Brent council is at the forefront of a nascent fightback, which now has the backing of 30 local authorities and Greater Manchester’s mayor, Andy Burnham.
They have put forward a six-step plan including the abolition of the “aim to permit” mandate and putting AGCs into the same category as betting shops for planning purposes, so that councils can consider the overall volume of gambling activity.
So far, the government has made vague noises about giving councils more power over planning decisions.
If critics of AGCs are to win further concessions, they will have to point to real evidence of harm in their communities.

The human cost
That evidence is starting to mount. In February, Merkur was fined almost £100,000 by the gambling regulator after the Guardian revealed how staff allegedly exploited a vulnerable cancer patient.
Now, sources say, the same Stockport branch is under investigation by the regulator after a customer complained they had deposited almost £9,000, and lost more than £2,000, without staff intervening to check he was in control of his gambling.
Part of the complaint alleges that the branch was “single-staffed”, something that high street betting firms typically try to avoid, for the safety of employees and customers.
When it came time for that sole employee to cash up, the customer alleges, single staffing meant that he had to be shut inside for security reasons leaving him literally locked in the grip of gambling.
Reviews on the employment website Glassdoor by people who said they worked for Merkur repeatedly highlight single staffing as a concern.
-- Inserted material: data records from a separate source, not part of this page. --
-- ==== Sys2Proof/Machine/Flags.lean ====
section
/-! DEFINITION. Every quantity the spec derives from the state and does not store: elapsed times and timers (R181), the
capacity arithmetic (R22 to R32), held entries and memos (R2, R92), the input's usability (R39), the front end's target
level (R34), the derived state of a subscription (R119), and the alert lines (R176). -/

namespace Sys2Proof.Machine

/-! ## Time (R181) -/

/-- The ms from a recorded reading to the present one, modulo 2^32. -/
def elapsed (now t : Time) : Nat := (now - t).toNat

/-- The reading a number of ms ahead. -/
def later (now : Time) (ms : Nat) : Time := now + BitVec.ofNat 32 ms

/-- Whether an expiry time has been reached. An expiry time lies less than 2^31 ms ahead when it is set, so a reading
whose distance past it is below 2^31 has reached it (DEDUCED, log entry 3). -/
def due (now t : Time) : Bool := decide (elapsed now t < 2147483648)

/-- Whether a timer runs and has expired. -/
def timerDue (now : Time) : Option Time → Bool
  | none => false
  | some t => due now t

/-- Whether a stamp is present and at least so many ms old. -/
def stampAge (now : Time) (ms : Nat) : Option Time → Bool
  | none => false
  | some t => decide (ms ≤ elapsed now t)

/-- The ms a running timer has still to run: 0 once its expiry is reached. -/
def msLeft (now t : Time) : Nat := if due now t then 0 else elapsed t now

/-- The part of a number of ms that has not passed since a stamp. -/
def msRemaining (now : Time) (ms : Nat) (t : Time) : Nat := ms - elapsed now t

/-- A counter that saturates at 4,294,967,295 (spec 0.2). -/
def satAdd (n k : Nat) : Nat := min (n + k) Config.counterMax

/-! ## Capacity arithmetic (chapter 2) -/

end Sys2Proof.Machine

namespace Sys2Proof

/-- B in the rate formula (R19). -/
def Bandwidth.mhz : Bandwidth → Nat
  | .b6 => 6
  | .b7 => 7
  | .b8 => 8

/-- Gd in the rate formula (R19). -/
def Guard.denominator : Guard → Nat
  | .g4 => 4
  | .g8 => 8
  | .g16 => 16
  | .g32 => 32

/-- b, the bits per carrier symbol (R19). -/
def Constellation.bits : Constellation → Nat
  | .p4 => 2
  | .p16 => 4
  | .p64 => 6

/-- CRn in the rate formula (R19). -/
def CodeRate.numerator : CodeRate → Nat
  | .r12 => 1
  | .r23 => 2
  | .r34 => 3
  | .r56 => 5
  | .r78 => 7

/-- CRd in the rate formula (R19). -/
def CodeRate.denominator : CodeRate → Nat
  | .r12 => 2
  | .r23 => 3
  | .r34 => 4
  | .r56 => 6
  | .r78 => 8

end Sys2Proof

namespace Sys2Proof.Machine

/-- The stream rate in kbit/s: floor(N / D) (R22). -/
def streamRateOf (b : Bandwidth) (g : Guard) (c : Constellation) (r : CodeRate) : Nat :=
  (15 * c.bits * r.numerator * 188 * g.denominator * b.mhz * 1000) /
    (2 * r.denominator * 208 * (g.denominator + 1) * 8)

/-- The provisional rate of a bandwidth (R24). -/
def provisionalRate (b : Bandwidth) : Nat := streamRateOf b .g32 .p64 .r78

/-- The link load of a stream: ceil(r × 192 / 188) (R25). -/
def linkLoad (rate : Nat) : Nat := (rate * 192 + 187) / 188

/-- A capacity rounded down to a thousand and clamped (R27). -/
def roundCapacity (n : Nat) : Nat := max Config.capacityLow (min Config.capacityHigh (n / 1000 * 1000))

/-- A lower edge made into a window position (R29). -/
def roundWindow (n : Nat) : Nat := max Config.windowLow (min Config.windowHigh (n / 1000 * 1000))

/-- A quota clamped into 8 to 64 (R146). -/
def clampQuota (n : Nat) : Nat := max Config.quotaLow (min Config.quotaHigh n)

/-- The occupied interval of a present entry, kHz (R2). -/
def PlanEntry.low (e : PlanEntry) : Nat := e.centre - e.bandwidth.khz / 2
def PlanEntry.high (e : PlanEntry) : Nat := e.centre + e.bandwidth.khz / 2

/-- Whether a channel fits the window at a position (R30). -/
def fits (position : Nat) (e : PlanEntry) : Bool :=
  decide (position + 4000 ≤ e.low) && decide (e.high ≤ position + 252000)

/-- The lowest lower edge and the highest upper edge of some channels, `x` among them (R31). -/
def lowestEdge (x : PlanEntry) (others : List PlanEntry) : Nat := others.foldl (fun m e => min m e.low) x.low
def highestEdge (x : PlanEntry) (others : List PlanEntry) : Nat := others.foldl (fun m e => max m e.high) x.high

/-- The placement of a set of channels made of `x` and the others; `none` is the result WINDOW (R31, R32). -/
def placement (x : PlanEntry) (others : List PlanEntry) : Option Nat :=
  let low := lowestEdge x others
  let span := highestEdge x others - low + 8000
  if 256000 < span then none
  else
    let slack := 256000 - span
    let ideal := low - 4000 - slack / 2
    let first := roundWindow ideal
    let second := roundWindow (first + 1000)
    if (x :: others).all (fits first) then some first
    else if (x :: others).all (fits second) then some second
    else none

/-! ## Lanes and plan entries -/

/-- The bandwidth of a channel, read from the plan (R9). -/
def State.bandwidth (s : State) (x : PlanIndex) : Option Bandwidth := (s.entry x).map PlanEntry.bandwidth

/-- A lane that is not FREE. -/
def State.laneBusy (s : State) (l : LaneId) : Bool := decide ((s.lane l).state ≠ .free)

/-- A lane that is lingering: not FREE, with share count 0 (R60). -/
def State.lingering (s : State) (l : LaneId) : Bool := s.laneBusy l && decide ((s.admLane l).share = 0)

/-- A lane that is not FREE and carries a channel (R2, R10): the lowest-numbered such lane. -/
def State.holdingLane (s : State) (x : PlanIndex) : Option LaneId :=
  allLanes.find? (fun l => s.laneBusy l && decide ((s.lane l).channel = some x))

/-- Some lane has share count above 0; a move is free when none has (R45). -/
def State.anyShared (s : State) : Bool := allLanes.any (fun l => decide (0 < (s.admLane l).share))

/-- The plan entry of a lane's channel. -/
def State.laneEntry (s : State) (l : LaneId) : Option PlanEntry := (s.lane l).channel.bind s.entry

/-- Whether a lane's channel fits a position. -/
def State.laneFits (s : State) (position : Nat) (l : LaneId) : Bool :=
  match s.laneEntry l with
  | none => true
  | some e => fits position e

/-! ## Memos (R91 to R95) -/

/-- The memo tagged with a channel (R94: there is at most one). -/
def State.memoOf (s : State) (x : PlanIndex) : Option MemoId :=
  allMemos.find? (fun m => decide ((s.memo m).tag = some x))

/-- The lane the store counts in use for a channel (R92). Where one lane's lookup for the channel was taken before another
lane's release of it, two are counted, and the lowest-numbered stands here (DESIGN CHOICE, log entry 30). -/
def State.inUseLane (s : State) (x : PlanIndex) : Option LaneId :=
  allLanes.find? (fun l => decide (s.store.inUse.get l = some x))

/-- Whether a memo is held: its tag is the channel of a lane the store counts as in use (R92). -/
def State.memoHeld (s : State) (m : MemoId) : Bool :=
  match (s.memo m).tag with
  | none => false
  | some x => (s.inUseLane x).isSome

/-- The victim: nearest the least-recent end, neither pinned nor held (R95). -/
def State.victim (s : State) : Option MemoId :=
  s.store.order.reverse.find? (fun m => !(s.memo m).pinned && !s.memoHeld m)

/-- A memo's position in the recency order (R94). -/
def State.memoPosition (s : State) (m : MemoId) : Nat := s.store.order.idxOf m

/-- The stream rate of some fields at a bandwidth: present when guard, constellation and code rate are (R62, R93); with
no bandwidth, of an absent plan entry, it is absent (DESIGN CHOICE, log entry 39). -/
def rateFrom (bandwidth : Option Bandwidth) (f : Params) : Option Nat :=
  match bandwidth, f.guard, f.constellation, f.codeRate with
  | some b, some g, some c, some r => some (streamRateOf b g c r)
  | _, _, _, _ => none

/-- The fields with the stream rate recomputed from them (R93). -/
def withRate (bandwidth : Option Bandwidth) (f : Params) : Params := { f with streamRate := rateFrom bandwidth f }

/-- The five fields that let a lane go from SENSE to VERIFY (R67). -/
def Params.holdsSignalling (f : Params) : Bool :=
  f.offset.isSome && f.mode.isSome && f.guard.isSome && f.constellation.isSome && f.codeRate.isSome

/-! ## Front end (chapter 3) -/

/-- The input is usable when the front end is ACTIVE and the feed is ON or OFF (R39). -/
def FrontEnd.usable (f : FrontEnd) : Bool :=
  decide (f.state = .active) && (decide (f.feed = .on) || decide (f.feed = .off))

/-- Target levels (R34). -/
inductive Target where
  | off | idle | active
  deriving DecidableEq, Repr

/-- The code of a target level, in the codes of the front-end state (R201). -/
def Target.code : Target → Nat
  | .off => FrontEndState.off.code
  | .idle => FrontEndState.idle.code
  | .active => FrontEndState.active.code

/-- Whether a port demands IDLE: it is ATTACHED and its standby level is IDLE; every other port demands OFF (R34). -/
def State.demandsIdle (s : State) (p : Port) : Bool :=
  decide ((s.port p).link = .attached) && decide ((s.admPort p).standby = .idle)

/-- The target level (R34). -/
def State.target (s : State) : Target :=
  if allLanes.any s.laneBusy then .active
  else
    match s.plan.settings.policy with
    | .shallow => if Port.all.any s.demandsIdle then .idle else .off
    | .deep => if Port.all.all s.demandsIdle then .idle else .off

/-- A move to another position is too soon: during a retune; or, when some lane has share count above 0, while the
last-move stamp is younger than the minimum move interval. The answer is the wait, absent during a retune (R45). -/
def State.moveTooSoon (s : State) : Option (Option Nat) :=
  if s.fe.state = .retuning then some none
  else if s.anyShared then
    match s.fe.lastMove with
    | none => none
    | some t =>
      if elapsed s.now t < s.plan.settings.moveInterval then
        some (some (s.plan.settings.moveInterval - elapsed s.now t))
      else none
  else none

/-! ## Subscriptions (chapter 6) -/

/-- The charge of a subscription on a channel: the link load of the exact rate where there is one, of the provisional
rate for the channel's bandwidth otherwise (R26, R133). A channel that is carried has a present entry (R9). For an
absent one there is no provisional rate and the highest stands here (DESIGN CHOICE, log entry 13). -/
def State.chargeFor (s : State) (x : PlanIndex) (rate : Option Nat) : Nat :=
  linkLoad (rate.getD (provisionalRate ((s.bandwidth x).getD .b8)))

/-- The derived state of a subscription: the first row of R119 that applies. By Law 1 one row always applies; without
it (the lane FREE) there is none. -/
def State.derivedState (s : State) (p : Port) (u : Sub) : Option SubState :=
  if (s.port p).link = .holding then some .held
  else if u.overload then some .overload
  else
    match (s.admLane u.lane).seen with
    | .acquire => some (if u.liveMark then .interrupted else .pending)
    | .locked => some .live
    | .coast => some .live
    | .holdoff => some .noSignal
    | .free => none

/-- A charge fits a port when the committed load plus it is at most the capacity (R28). -/
def AdmPort.fits (a : AdmPort) (charge : Nat) : Bool := decide (a.committed + charge ≤ a.capacity)

/-- The lowest id not in use on a port (R115). -/
def State.freeId (s : State) (p : Port) : Option SubId := allIds.find? (fun i => decide (s.sub p i = none))

/-- The number of subscriptions of a port. -/
def State.subCount (s : State) (p : Port) : Nat := (allIds.filter (fun i => (s.sub p i).isSome)).length

/-- The id of a port's subscription on a channel (R125). -/
def State.subOn (s : State) (p : Port) (x : PlanIndex) : Option SubId :=
  allIds.find? (fun i => decide ((s.sub p i).map Sub.channel = some x))

/-- Every port and id, in ascending order of port and then of id (R150). -/
def allKeys : List (Port × SubId) := Port.all.flatMap (fun p => allIds.map (fun i => (p, i)))

/-- The ports that hold a subscription whose lane field names a lane (R188). -/
def State.portHasLane (s : State) (p : Port) (l : LaneId) : Bool :=
  allIds.any (fun i => decide ((s.sub p i).map Sub.lane = some l))

/-! ## Pool, ports and log -/

/-- The slots 0 to 127. -/
def allSlots : List SlotId := List.finRange 128

/-- The free set (R143). -/
def State.freeSlots (s : State) : List SlotId := allSlots.filter (fun i => decide (s.slot i = none))

/-- A port's default quota: 32, or 128 less the other three quotas where that is smaller (R148, R179). -/
def State.otherQuotas (s : State) (p : Port) : Nat :=
  ((Port.all.filter (fun q => q ≠ p)).map s.quota).sum

def State.defaultQuota (s : State) (p : Port) : Nat := min Config.quotaDefault (Config.poolSlots - s.otherQuotas p)

/-- The request at the head of a port's queue that its owning block may take: passed to the block and not yet answered
(R170). -/
def State.headRequest (s : State) (p : Port) : Option Request :=
  match (s.port p).requests with
  | [] => none
  | r :: _ => if r.passed && (s.port p).responses.all (fun x => x.busy) then some r else none

/-- The body of that request when it is of a kind. -/
def State.headBody (s : State) (p : Port) (k : ReqKind) : Option (List Byte) :=
  match s.headRequest p with
  | none => none
  | some r => if r.kind = k.code then some r.body else none

/-- A SUBSCRIBE that names the index of an accepted PLAN_WRITE whose discard is not done stands back from the arbiter, so
that a written entry is subscribed without the memo of the old one (R8, R16; DEDUCED, log entry 26). -/
def State.standsBack (s : State) (r : Request) : Bool :=
  match s.plan.discard with
  | none => false
  | some d => decide (r.kind = ReqKind.subscribe.code) && decide (byteAt r.body 0 = d.index.val)

/-- Whether a port has an admission request waiting at the arbiter (R122). -/
def State.waitsAtArbiter (s : State) (p : Port) : Bool :=
  match s.headRequest p with
  | none => false
  | some r => ((ReqKind.ofCode r.kind).map ReqKind.isAdmission).getD false && !s.standsBack r

/-- The port whose admission request the controller takes next: round-robin from the port after the one served last
(R122). -/
def State.arbiterChoice (s : State) : Option Port := s.adm.lastServed.after.find? s.waitsAtArbiter

/-- The body of an admission request of a kind that the arbiter grants. -/
def State.granted (s : State) (p : Port) (k : ReqKind) : Option (List Byte) :=
  if s.arbiterChoice = some p then s.headBody p k else none

/-- A class is empty when its first record is absent (R185, Law 7). -/
def LogClass.isEmpty (c : LogClass) : Bool := c.first.isNone

/-- The alert line of a port is asserted while the major class is not empty and while its pulse runs (R176). -/
def State.alertAsserted (s : State) (p : Port) : Bool := !s.log.major.isEmpty || (s.port p).pulseEnd.isSome

/-- What a port's downlink is sending (R163): the frame in transmission. -/
def State.downlinkFrame (s : State) (p : Port) : Option (List Byte) :=
  match (s.port p).downlink with
  | .idle => none
  | .response => (s.port p).responses.head?.map (fun r => controlFrame r.kind r.tag r.body)
  | .notice n => some (controlFrame n.kind 0 n.body)
  | .packet =>
    match s.queue p with
    | [] => none
    | e :: _ => (s.slot e.slot).map (fun x => tagHeader e ++ x.packet)

end Sys2Proof.Machine
end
Merkur has confirmed it is cooperating with a Gambling Commission review of the customer’s claims but adds that a full internal inquiry found the allegations are “inconsistent with the investigation’s findings”.
Merkur says: “We take our responsibilities as a licensed operator extremely seriously, particularly in relation to planning compliance, safer gambling, and public safety.”
In Peterborough, its shops appear sufficiently well resourced to cope with the steady flow of gamblers who were still there in the small hours, including bouncers poised to snuff out any trouble.
Outside one branch, two punters are divided over whether AGCs are doing any harm.
Monica, 28, from Lithuania, says it is the “best place in the world”.
“Everywhere else is closed,” she adds, gesturing unsteadily at the high street.
“Here you can spend your money and have a good time,” she says, although she does admit to having lost £1,300 at the Admiral Slots in the town centre, one of six gambling establishments in a stretch of nine shopfronts.
A 51-year-old man, who declines to give his name, disagrees. Merkur is the “worst” place in the world, he says, adding: “They make you lose all your money.”
Inside, another song serenades punters over the PA: “I got a feeling that tonight’s gonna be a good, good night” goes the lyric, as their credit on the machines steadily counts down to zero.